▸ EXERCISE INSTRUCTIONS
What lines of the data hold the string "every"? Pull each one out.

##### SUPPLIED DATA

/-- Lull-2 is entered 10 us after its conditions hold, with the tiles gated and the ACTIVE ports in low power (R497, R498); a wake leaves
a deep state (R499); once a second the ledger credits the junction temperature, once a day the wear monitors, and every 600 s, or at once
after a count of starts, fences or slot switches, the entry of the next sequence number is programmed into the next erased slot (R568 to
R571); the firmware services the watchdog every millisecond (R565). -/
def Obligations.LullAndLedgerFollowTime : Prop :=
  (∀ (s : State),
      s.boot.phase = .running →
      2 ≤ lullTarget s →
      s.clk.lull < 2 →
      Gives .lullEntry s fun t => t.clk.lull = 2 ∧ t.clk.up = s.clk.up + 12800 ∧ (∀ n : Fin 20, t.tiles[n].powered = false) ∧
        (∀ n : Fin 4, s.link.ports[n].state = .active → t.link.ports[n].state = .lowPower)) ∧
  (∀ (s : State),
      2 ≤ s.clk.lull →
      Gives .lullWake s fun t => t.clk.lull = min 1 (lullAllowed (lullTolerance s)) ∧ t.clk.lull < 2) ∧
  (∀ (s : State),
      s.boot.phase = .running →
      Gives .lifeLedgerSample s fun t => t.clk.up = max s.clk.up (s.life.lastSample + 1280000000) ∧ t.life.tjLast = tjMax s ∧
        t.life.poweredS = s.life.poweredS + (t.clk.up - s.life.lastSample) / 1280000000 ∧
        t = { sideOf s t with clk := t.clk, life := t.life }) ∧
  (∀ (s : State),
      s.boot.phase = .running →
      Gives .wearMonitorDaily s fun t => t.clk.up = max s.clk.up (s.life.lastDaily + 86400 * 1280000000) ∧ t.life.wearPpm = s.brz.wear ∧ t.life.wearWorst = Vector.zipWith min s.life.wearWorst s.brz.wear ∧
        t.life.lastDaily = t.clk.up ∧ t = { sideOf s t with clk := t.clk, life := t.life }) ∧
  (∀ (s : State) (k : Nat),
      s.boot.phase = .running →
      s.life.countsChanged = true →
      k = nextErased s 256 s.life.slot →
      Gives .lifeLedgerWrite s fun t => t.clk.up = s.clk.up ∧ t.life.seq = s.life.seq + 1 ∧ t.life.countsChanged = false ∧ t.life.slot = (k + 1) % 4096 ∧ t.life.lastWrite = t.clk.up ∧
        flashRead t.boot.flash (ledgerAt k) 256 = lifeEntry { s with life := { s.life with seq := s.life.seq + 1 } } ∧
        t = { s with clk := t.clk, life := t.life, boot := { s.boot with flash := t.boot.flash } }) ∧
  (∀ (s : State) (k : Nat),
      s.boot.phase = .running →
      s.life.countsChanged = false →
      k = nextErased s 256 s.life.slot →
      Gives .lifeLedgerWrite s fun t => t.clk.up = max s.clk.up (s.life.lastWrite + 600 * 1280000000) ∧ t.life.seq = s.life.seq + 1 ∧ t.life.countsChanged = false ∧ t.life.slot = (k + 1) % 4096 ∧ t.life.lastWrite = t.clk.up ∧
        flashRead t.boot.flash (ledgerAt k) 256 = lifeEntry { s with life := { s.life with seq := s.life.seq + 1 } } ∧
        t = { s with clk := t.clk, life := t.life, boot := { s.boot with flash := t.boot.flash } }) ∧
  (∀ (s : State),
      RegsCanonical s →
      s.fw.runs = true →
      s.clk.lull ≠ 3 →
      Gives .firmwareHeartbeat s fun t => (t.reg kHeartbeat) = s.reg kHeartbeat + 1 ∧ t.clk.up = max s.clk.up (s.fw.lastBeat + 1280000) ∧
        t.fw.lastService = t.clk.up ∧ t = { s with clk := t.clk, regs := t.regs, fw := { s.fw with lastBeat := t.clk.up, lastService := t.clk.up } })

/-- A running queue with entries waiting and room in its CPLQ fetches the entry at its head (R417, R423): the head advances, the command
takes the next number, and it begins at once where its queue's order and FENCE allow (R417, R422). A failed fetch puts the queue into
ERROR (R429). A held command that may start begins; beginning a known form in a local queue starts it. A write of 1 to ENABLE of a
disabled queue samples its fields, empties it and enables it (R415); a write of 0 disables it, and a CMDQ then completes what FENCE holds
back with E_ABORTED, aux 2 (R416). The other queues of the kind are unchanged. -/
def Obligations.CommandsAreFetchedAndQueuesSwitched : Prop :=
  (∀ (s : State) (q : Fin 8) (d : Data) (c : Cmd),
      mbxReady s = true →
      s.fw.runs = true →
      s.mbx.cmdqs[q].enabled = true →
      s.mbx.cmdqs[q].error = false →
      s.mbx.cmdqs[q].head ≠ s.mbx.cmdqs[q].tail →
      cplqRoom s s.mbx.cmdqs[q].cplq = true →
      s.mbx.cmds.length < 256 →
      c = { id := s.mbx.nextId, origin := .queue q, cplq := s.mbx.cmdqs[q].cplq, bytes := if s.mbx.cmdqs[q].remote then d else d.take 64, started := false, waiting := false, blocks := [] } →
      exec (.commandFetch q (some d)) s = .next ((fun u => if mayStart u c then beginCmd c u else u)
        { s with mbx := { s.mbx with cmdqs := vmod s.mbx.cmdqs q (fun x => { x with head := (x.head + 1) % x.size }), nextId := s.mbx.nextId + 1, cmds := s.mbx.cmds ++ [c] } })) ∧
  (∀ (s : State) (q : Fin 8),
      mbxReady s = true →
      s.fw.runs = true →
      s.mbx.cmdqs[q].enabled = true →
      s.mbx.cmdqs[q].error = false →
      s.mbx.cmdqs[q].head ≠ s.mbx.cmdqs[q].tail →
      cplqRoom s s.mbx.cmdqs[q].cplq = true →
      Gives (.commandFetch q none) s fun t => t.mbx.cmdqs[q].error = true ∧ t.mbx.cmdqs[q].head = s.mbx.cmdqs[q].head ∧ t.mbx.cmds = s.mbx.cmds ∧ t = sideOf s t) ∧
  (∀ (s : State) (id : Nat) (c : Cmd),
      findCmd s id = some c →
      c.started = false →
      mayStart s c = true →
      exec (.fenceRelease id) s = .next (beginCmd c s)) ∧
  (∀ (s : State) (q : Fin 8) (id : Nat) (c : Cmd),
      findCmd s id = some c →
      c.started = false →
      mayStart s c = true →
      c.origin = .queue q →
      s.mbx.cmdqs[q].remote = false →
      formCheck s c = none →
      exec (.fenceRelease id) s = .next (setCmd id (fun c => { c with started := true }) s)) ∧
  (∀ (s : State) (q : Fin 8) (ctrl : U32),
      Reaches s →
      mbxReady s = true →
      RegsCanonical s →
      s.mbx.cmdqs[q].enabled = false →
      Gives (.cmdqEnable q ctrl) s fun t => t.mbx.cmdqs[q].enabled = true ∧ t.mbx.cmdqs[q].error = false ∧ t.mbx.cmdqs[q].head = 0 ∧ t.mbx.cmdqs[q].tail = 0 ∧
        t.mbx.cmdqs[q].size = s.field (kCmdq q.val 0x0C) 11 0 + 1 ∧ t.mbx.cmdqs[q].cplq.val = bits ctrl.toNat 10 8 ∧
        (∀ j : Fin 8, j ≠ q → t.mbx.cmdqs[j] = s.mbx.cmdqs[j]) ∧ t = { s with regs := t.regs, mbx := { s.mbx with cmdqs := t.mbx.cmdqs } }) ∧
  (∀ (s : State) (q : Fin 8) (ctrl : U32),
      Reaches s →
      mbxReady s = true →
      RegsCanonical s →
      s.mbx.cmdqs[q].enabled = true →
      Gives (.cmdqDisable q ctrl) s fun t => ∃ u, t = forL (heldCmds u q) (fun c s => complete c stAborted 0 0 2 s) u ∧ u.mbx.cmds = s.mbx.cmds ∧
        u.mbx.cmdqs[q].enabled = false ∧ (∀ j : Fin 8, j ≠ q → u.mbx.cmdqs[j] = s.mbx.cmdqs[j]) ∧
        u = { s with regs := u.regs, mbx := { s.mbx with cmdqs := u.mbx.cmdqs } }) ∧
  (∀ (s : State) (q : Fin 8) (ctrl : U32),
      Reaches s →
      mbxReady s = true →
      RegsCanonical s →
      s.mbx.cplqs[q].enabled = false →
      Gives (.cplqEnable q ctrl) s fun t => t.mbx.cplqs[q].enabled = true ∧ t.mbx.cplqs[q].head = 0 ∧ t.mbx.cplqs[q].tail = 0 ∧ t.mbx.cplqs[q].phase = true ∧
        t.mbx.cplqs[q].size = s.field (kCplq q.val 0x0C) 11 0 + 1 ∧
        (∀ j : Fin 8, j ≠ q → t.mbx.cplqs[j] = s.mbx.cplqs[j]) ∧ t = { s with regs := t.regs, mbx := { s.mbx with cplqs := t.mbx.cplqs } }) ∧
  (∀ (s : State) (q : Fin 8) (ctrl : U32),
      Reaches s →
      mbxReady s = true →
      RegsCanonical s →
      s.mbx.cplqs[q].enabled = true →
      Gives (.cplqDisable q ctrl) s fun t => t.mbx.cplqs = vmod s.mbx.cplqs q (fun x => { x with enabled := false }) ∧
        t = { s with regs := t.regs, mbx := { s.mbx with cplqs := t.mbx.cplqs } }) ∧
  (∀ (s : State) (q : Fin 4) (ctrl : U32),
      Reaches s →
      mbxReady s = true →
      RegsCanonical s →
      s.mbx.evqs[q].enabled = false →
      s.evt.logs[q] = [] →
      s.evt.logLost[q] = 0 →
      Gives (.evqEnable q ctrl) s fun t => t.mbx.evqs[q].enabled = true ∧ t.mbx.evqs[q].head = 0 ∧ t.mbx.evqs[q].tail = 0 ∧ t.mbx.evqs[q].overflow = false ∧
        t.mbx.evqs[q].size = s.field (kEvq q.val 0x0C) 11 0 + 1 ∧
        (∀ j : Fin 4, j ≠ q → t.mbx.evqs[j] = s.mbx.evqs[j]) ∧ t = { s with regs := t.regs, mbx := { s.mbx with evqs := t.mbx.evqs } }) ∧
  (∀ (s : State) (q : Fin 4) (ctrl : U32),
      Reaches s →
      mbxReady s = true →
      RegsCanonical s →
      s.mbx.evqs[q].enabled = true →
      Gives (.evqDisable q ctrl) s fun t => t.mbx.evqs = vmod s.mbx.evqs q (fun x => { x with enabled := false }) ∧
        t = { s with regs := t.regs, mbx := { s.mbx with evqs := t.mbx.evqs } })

##########
##### SUPPLIED DATA

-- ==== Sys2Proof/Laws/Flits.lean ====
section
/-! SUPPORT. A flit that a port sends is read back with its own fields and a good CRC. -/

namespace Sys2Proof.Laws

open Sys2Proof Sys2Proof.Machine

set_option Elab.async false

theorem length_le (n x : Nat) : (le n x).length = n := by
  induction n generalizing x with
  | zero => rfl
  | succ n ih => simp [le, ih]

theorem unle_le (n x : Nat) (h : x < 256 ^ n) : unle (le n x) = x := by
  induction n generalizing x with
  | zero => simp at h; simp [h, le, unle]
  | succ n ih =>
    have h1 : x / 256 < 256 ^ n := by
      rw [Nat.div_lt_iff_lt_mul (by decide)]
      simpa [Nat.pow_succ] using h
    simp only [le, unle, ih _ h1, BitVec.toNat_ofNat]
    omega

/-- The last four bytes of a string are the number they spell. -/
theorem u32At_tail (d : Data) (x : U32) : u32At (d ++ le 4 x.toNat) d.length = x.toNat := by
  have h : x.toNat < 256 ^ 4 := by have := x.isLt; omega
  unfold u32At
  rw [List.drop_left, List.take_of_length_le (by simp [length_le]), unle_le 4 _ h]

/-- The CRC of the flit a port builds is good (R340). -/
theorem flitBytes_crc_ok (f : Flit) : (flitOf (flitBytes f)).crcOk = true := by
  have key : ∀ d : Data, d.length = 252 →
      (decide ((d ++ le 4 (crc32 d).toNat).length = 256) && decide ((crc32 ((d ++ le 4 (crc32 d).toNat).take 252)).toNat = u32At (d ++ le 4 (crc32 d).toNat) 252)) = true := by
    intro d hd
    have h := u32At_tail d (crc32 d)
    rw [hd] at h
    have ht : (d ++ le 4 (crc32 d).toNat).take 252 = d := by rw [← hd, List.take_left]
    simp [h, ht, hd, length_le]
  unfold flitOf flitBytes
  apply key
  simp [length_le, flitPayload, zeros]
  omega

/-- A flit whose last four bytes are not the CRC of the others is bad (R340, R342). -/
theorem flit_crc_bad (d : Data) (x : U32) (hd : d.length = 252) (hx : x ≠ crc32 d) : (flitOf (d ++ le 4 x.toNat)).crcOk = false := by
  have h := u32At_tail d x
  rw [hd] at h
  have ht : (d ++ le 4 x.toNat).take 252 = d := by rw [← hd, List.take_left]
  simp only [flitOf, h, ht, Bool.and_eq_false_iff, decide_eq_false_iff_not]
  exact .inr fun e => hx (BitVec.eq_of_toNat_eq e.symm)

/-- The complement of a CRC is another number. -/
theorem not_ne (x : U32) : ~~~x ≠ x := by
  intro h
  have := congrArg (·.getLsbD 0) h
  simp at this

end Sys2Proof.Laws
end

##########

▸ RESPONSE AREA
a deep state (R499); once a second the ledger credits the junction temperature, once a day the wear monitors, and every 600 s, or at once
R571); the firmware services the watchdog every millisecond (R565). -/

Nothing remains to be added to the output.